=== DATA FOR ANALYSIS ===

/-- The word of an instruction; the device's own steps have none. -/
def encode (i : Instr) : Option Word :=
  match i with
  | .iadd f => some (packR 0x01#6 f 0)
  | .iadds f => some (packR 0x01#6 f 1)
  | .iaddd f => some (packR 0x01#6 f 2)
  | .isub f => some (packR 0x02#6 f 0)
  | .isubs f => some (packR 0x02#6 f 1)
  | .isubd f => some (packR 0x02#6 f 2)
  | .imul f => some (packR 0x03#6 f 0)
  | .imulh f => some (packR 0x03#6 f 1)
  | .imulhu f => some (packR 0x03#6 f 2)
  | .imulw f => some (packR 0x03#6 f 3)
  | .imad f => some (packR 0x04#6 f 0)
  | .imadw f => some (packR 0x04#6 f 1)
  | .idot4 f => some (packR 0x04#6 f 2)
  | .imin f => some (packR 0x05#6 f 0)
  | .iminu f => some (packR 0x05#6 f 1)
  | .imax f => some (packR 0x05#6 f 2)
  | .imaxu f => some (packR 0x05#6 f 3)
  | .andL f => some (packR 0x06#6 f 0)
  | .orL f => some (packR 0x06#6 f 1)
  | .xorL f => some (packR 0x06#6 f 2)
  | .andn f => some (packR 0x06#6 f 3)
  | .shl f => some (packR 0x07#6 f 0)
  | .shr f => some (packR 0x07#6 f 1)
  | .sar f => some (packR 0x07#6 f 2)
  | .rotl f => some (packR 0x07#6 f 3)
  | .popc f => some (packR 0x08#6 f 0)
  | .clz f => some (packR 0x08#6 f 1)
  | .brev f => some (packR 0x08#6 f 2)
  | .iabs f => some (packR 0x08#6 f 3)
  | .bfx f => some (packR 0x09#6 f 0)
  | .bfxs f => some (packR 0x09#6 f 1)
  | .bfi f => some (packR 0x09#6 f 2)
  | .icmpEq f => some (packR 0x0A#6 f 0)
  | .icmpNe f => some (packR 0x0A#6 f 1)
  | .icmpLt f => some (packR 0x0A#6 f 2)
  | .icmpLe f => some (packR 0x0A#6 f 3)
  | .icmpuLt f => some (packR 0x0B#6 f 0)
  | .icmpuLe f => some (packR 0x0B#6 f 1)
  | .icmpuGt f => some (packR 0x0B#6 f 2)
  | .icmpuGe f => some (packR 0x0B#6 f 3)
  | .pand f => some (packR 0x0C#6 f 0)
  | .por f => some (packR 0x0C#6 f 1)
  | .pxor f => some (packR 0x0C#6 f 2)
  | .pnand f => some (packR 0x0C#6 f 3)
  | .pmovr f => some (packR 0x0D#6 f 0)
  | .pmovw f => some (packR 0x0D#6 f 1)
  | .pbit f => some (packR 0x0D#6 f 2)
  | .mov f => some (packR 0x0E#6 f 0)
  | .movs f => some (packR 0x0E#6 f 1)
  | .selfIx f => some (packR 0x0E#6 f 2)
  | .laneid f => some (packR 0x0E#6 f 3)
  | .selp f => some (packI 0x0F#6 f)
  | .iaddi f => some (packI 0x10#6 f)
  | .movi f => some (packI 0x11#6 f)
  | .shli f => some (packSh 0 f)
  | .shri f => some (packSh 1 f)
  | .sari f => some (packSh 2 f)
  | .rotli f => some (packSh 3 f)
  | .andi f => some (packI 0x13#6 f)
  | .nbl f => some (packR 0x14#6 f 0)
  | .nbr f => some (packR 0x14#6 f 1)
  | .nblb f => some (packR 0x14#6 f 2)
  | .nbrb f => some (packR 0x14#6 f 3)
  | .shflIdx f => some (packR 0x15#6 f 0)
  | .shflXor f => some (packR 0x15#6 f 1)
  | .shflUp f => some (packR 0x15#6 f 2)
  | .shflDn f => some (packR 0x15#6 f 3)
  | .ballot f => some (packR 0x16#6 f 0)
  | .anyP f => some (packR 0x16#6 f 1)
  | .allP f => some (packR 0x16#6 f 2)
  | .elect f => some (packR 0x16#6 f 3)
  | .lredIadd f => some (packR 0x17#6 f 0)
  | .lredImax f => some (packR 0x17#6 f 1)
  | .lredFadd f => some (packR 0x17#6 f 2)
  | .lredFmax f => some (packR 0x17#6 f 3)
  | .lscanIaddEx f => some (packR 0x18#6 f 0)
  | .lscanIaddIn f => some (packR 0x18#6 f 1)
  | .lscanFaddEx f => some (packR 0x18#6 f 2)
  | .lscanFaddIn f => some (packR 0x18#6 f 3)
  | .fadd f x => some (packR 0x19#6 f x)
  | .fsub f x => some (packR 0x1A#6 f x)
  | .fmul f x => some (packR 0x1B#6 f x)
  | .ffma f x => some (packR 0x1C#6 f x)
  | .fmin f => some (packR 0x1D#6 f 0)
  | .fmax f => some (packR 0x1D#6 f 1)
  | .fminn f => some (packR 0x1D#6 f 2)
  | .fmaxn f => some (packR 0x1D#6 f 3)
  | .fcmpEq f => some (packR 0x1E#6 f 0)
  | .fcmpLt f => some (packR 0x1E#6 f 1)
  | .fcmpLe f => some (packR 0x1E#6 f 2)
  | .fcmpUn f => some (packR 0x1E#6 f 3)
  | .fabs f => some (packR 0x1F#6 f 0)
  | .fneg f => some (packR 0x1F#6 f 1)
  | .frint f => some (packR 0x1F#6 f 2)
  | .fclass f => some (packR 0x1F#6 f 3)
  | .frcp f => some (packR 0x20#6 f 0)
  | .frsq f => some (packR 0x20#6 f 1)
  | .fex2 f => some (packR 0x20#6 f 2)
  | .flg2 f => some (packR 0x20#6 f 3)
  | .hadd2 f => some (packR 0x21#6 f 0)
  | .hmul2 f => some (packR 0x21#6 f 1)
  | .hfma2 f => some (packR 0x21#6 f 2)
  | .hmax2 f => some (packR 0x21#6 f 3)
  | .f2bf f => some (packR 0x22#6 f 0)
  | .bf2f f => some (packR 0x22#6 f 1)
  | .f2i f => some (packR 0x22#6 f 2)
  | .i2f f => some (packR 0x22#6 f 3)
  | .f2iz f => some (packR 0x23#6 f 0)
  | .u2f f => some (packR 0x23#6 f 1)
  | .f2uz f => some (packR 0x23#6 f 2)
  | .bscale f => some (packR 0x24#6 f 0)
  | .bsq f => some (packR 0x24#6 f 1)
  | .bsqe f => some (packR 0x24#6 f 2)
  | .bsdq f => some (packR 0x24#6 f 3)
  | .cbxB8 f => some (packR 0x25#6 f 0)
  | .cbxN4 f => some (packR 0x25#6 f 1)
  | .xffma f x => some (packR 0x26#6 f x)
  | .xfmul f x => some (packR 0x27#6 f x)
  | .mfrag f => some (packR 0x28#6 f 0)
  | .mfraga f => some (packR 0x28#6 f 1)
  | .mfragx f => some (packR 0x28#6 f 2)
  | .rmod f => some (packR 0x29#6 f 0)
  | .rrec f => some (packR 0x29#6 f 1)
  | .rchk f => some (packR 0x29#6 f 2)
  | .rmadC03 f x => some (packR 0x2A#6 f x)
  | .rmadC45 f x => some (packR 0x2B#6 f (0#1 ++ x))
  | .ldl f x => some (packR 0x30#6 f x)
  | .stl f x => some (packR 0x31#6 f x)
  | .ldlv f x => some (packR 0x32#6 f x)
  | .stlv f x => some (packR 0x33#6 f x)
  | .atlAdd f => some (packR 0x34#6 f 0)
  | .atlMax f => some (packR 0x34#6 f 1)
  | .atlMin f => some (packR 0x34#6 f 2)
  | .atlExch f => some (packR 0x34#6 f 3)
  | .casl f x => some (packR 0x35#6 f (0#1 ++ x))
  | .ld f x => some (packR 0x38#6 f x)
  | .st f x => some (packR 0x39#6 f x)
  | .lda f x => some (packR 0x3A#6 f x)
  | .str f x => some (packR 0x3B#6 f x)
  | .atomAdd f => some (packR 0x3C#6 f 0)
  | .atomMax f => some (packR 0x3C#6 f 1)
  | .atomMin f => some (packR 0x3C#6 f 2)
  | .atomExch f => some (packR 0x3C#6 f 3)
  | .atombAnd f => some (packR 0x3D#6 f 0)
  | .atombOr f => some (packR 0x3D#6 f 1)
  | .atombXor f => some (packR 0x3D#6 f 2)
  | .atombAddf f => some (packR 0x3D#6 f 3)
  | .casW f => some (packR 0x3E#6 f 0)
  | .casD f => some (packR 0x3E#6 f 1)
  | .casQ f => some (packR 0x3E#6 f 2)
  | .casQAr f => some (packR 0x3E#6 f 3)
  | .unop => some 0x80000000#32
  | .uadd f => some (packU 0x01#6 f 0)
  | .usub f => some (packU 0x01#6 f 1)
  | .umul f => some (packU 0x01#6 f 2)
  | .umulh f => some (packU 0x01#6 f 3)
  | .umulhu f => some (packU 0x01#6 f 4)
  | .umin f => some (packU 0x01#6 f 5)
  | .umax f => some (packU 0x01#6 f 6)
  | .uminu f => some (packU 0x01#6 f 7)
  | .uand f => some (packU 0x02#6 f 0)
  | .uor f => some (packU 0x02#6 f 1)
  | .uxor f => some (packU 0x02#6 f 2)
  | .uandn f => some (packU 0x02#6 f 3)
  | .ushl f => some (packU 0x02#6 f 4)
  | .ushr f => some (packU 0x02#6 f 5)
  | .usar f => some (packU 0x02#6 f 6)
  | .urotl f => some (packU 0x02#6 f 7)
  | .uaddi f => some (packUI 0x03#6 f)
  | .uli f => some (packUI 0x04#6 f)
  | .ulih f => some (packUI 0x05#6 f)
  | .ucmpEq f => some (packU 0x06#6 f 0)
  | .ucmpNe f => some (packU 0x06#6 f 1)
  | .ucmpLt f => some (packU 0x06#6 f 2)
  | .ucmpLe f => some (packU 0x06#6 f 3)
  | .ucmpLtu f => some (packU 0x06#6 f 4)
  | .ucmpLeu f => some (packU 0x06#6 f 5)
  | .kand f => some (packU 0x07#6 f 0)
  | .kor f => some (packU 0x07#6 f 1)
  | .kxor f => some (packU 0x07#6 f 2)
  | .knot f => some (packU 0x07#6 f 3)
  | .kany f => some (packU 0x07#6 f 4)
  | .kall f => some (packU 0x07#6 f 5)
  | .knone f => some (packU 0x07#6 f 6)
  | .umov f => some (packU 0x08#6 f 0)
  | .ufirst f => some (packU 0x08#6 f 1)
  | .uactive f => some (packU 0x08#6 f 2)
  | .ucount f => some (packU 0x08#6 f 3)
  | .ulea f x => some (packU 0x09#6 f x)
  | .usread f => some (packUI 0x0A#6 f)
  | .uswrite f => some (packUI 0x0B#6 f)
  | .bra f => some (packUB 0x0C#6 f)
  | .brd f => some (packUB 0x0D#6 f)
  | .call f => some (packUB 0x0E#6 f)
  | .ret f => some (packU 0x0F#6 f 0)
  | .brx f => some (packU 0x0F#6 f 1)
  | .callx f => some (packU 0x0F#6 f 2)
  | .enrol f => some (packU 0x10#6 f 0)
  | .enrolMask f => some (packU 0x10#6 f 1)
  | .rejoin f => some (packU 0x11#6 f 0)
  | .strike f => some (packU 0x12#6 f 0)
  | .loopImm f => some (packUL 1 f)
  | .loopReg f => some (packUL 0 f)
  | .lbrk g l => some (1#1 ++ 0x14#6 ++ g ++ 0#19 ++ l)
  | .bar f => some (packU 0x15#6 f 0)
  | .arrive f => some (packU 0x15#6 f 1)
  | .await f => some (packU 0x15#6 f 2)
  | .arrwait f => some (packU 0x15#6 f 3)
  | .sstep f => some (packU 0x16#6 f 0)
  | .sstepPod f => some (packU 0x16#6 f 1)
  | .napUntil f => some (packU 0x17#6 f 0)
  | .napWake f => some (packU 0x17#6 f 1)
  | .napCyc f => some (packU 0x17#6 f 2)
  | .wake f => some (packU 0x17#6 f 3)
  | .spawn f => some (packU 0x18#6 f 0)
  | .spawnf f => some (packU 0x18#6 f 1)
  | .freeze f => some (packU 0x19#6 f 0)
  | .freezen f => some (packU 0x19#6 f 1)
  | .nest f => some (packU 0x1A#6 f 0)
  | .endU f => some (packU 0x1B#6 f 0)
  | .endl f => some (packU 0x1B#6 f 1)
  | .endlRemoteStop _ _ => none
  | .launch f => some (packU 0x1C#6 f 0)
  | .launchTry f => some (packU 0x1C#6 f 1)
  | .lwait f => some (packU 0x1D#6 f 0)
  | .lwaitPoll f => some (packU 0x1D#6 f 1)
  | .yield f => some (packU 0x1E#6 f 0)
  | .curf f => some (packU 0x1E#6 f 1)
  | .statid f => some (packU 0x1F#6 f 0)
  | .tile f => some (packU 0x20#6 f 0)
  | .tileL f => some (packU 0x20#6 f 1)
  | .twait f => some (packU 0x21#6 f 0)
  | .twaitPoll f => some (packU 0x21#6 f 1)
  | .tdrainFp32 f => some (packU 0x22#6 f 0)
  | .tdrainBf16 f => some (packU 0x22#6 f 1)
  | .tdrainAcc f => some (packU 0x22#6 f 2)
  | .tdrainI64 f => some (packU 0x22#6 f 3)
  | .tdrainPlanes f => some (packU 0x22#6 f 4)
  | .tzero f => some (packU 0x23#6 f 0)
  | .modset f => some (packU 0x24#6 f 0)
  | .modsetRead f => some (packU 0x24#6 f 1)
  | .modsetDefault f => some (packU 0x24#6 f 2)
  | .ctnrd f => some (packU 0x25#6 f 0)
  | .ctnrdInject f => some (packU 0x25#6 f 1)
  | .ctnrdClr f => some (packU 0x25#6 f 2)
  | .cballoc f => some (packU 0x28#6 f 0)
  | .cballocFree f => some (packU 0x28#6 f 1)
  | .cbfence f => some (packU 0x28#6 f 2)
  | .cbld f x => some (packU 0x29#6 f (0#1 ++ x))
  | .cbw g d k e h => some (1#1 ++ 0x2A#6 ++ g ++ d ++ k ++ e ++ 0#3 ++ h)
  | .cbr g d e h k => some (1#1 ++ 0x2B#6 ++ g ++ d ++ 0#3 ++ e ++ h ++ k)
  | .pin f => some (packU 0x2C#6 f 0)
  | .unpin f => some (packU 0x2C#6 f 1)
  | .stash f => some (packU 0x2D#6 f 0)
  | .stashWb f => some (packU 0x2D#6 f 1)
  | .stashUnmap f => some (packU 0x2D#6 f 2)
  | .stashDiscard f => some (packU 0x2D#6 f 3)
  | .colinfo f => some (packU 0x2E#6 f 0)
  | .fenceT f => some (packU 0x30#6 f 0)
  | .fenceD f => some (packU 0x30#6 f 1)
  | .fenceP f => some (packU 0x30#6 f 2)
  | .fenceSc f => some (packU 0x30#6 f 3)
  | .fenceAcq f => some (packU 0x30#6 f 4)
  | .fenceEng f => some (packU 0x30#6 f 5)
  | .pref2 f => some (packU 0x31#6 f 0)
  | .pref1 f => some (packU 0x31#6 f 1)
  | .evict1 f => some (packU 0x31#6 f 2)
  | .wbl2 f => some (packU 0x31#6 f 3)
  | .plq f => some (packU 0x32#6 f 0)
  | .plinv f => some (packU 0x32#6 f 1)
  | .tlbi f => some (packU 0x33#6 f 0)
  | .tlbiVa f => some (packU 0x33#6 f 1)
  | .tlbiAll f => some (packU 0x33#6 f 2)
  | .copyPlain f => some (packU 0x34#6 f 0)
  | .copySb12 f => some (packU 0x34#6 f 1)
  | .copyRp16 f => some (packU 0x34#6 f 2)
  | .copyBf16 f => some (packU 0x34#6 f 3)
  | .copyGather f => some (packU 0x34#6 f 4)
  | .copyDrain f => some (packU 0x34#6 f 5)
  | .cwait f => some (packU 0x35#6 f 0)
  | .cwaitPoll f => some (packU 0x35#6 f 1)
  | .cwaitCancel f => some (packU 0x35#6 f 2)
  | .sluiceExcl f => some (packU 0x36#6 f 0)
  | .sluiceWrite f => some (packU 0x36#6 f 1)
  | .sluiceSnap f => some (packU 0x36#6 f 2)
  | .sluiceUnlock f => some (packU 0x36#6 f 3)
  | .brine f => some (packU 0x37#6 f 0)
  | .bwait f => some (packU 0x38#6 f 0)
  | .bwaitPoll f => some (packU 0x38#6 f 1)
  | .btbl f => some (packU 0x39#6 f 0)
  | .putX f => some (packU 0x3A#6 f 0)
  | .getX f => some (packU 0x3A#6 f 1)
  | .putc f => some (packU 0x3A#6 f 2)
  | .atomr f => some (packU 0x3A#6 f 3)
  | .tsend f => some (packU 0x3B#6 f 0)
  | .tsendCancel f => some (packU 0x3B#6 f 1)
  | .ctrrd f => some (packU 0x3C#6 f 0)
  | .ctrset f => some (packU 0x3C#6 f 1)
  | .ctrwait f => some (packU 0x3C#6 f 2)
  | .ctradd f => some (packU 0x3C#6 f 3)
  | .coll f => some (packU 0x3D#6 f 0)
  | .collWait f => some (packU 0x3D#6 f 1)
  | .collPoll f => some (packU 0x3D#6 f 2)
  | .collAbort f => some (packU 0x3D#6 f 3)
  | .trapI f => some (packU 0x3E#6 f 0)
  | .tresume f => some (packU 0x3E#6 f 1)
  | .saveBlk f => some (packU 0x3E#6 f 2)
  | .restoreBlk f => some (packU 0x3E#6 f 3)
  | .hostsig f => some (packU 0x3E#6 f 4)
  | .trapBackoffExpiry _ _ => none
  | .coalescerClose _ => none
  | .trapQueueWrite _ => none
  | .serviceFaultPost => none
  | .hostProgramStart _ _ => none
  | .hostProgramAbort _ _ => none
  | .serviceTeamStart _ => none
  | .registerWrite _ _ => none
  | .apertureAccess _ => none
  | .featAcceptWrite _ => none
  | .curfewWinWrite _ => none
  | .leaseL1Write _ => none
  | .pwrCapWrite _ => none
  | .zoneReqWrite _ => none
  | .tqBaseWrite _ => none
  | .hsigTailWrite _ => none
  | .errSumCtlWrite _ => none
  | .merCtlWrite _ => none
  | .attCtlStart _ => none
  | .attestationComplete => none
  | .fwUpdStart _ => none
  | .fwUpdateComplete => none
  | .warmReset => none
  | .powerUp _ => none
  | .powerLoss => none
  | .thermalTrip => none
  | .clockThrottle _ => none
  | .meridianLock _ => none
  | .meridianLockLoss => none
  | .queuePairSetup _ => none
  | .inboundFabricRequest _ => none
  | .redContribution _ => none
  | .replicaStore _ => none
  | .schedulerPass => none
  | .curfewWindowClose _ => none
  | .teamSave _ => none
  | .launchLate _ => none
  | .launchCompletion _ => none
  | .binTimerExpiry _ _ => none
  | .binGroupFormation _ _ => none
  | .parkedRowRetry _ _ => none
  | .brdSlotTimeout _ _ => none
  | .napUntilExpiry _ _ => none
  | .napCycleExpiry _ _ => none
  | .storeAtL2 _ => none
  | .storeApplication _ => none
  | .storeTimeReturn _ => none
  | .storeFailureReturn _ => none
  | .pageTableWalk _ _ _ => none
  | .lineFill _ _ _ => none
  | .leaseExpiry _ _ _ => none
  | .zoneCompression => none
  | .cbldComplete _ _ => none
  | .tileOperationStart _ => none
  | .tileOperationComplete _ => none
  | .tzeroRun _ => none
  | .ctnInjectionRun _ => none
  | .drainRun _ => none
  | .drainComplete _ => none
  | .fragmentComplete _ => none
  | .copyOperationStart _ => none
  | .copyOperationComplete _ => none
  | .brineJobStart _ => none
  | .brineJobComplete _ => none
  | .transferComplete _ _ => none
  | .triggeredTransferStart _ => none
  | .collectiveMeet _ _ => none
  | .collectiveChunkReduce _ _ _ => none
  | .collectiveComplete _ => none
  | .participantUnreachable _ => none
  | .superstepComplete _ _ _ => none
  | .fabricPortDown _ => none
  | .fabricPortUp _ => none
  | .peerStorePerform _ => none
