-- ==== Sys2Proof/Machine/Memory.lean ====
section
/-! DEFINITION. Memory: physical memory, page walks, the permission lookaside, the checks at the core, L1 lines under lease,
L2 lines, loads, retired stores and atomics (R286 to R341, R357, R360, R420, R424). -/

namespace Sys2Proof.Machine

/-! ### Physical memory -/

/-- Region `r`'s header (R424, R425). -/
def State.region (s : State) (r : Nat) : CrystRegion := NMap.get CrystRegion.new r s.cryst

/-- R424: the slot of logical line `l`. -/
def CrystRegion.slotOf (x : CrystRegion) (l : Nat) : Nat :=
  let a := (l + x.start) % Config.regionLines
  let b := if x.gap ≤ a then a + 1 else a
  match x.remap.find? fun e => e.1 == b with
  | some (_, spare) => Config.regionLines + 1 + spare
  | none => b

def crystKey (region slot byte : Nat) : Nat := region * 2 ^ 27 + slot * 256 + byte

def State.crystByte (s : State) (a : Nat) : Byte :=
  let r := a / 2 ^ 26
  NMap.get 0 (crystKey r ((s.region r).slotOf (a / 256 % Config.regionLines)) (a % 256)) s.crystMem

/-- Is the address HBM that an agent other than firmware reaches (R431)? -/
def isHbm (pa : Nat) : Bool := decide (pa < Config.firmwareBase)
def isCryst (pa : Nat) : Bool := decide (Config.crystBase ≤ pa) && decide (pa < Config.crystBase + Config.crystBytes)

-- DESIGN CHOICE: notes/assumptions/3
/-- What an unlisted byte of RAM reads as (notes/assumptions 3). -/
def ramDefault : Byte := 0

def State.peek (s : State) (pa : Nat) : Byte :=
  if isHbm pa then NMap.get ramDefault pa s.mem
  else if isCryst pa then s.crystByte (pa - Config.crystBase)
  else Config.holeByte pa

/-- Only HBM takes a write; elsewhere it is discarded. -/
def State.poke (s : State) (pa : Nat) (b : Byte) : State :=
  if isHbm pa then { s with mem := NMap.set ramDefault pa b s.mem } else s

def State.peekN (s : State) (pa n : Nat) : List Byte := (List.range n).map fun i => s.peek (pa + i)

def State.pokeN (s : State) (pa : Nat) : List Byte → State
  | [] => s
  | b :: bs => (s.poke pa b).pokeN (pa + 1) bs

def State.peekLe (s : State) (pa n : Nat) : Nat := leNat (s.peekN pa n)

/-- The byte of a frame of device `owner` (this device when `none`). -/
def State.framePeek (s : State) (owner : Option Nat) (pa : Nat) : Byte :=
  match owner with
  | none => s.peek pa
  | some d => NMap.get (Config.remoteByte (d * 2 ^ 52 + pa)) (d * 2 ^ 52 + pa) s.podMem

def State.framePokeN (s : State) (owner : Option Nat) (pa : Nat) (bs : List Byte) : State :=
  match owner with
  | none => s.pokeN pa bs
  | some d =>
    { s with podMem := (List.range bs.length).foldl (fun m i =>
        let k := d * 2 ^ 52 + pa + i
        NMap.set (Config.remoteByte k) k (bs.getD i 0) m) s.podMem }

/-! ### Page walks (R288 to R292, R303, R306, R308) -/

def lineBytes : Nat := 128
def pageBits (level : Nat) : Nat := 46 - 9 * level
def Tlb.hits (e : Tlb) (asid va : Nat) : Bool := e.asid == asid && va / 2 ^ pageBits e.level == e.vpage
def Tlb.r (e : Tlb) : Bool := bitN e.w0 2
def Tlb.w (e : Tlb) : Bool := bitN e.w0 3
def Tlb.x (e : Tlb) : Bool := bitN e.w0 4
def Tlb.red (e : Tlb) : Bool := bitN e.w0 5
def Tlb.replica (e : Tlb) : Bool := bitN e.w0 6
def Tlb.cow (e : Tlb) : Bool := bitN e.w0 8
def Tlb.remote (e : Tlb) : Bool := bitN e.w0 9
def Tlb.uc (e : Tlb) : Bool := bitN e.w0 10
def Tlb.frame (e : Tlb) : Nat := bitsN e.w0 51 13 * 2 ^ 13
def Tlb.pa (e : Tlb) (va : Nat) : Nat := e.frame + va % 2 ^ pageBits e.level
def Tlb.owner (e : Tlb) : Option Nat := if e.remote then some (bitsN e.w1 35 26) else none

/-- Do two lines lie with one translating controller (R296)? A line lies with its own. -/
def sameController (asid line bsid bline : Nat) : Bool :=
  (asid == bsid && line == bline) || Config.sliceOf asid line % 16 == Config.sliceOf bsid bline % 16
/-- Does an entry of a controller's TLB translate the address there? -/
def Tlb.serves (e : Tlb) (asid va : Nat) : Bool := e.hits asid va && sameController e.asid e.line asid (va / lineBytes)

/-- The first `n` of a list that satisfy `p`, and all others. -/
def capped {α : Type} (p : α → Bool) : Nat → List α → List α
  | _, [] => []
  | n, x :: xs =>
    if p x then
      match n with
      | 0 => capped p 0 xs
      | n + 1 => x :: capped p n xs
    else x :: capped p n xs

===

Quote the records from their first line to the line with "(packR 0x07#6 f 2)", inclusive, without adding or dropping anything.

--- REPLY ---
/-- The word of an instruction; the device's own steps have none. -/
def encode (i : Instr) : Option Word :=
  match i with
  | .iadd f => some (packR 0x01#6 f 0)
  | .iadds f => some (packR 0x01#6 f 1)
  | .iaddd f => some (packR 0x01#6 f 2)
  | .isub f => some (packR 0x02#6 f 0)
  | .isubs f => some (packR 0x02#6 f 1)
  | .isubd f => some (packR 0x02#6 f 2)
  | .imul f => some (packR 0x03#6 f 0)
  | .imulh f => some (packR 0x03#6 f 1)
  | .imulhu f => some (packR 0x03#6 f 2)
  | .imulw f => some (packR 0x03#6 f 3)
  | .imad f => some (packR 0x04#6 f 0)
  | .imadw f => some (packR 0x04#6 f 1)
  | .idot4 f => some (packR 0x04#6 f 2)
  | .imin f => some (packR 0x05#6 f 0)
  | .iminu f => some (packR 0x05#6 f 1)
  | .imax f => some (packR 0x05#6 f 2)
  | .imaxu f => some (packR 0x05#6 f 3)
  | .andL f => some (packR 0x06#6 f 0)
  | .orL f => some (packR 0x06#6 f 1)
  | .xorL f => some (packR 0x06#6 f 2)
  | .andn f => some (packR 0x06#6 f 3)
  | .shl f => some (packR 0x07#6 f 0)
  | .shr f => some (packR 0x07#6 f 1)
  | .sar f => some (packR 0x07#6 f 2)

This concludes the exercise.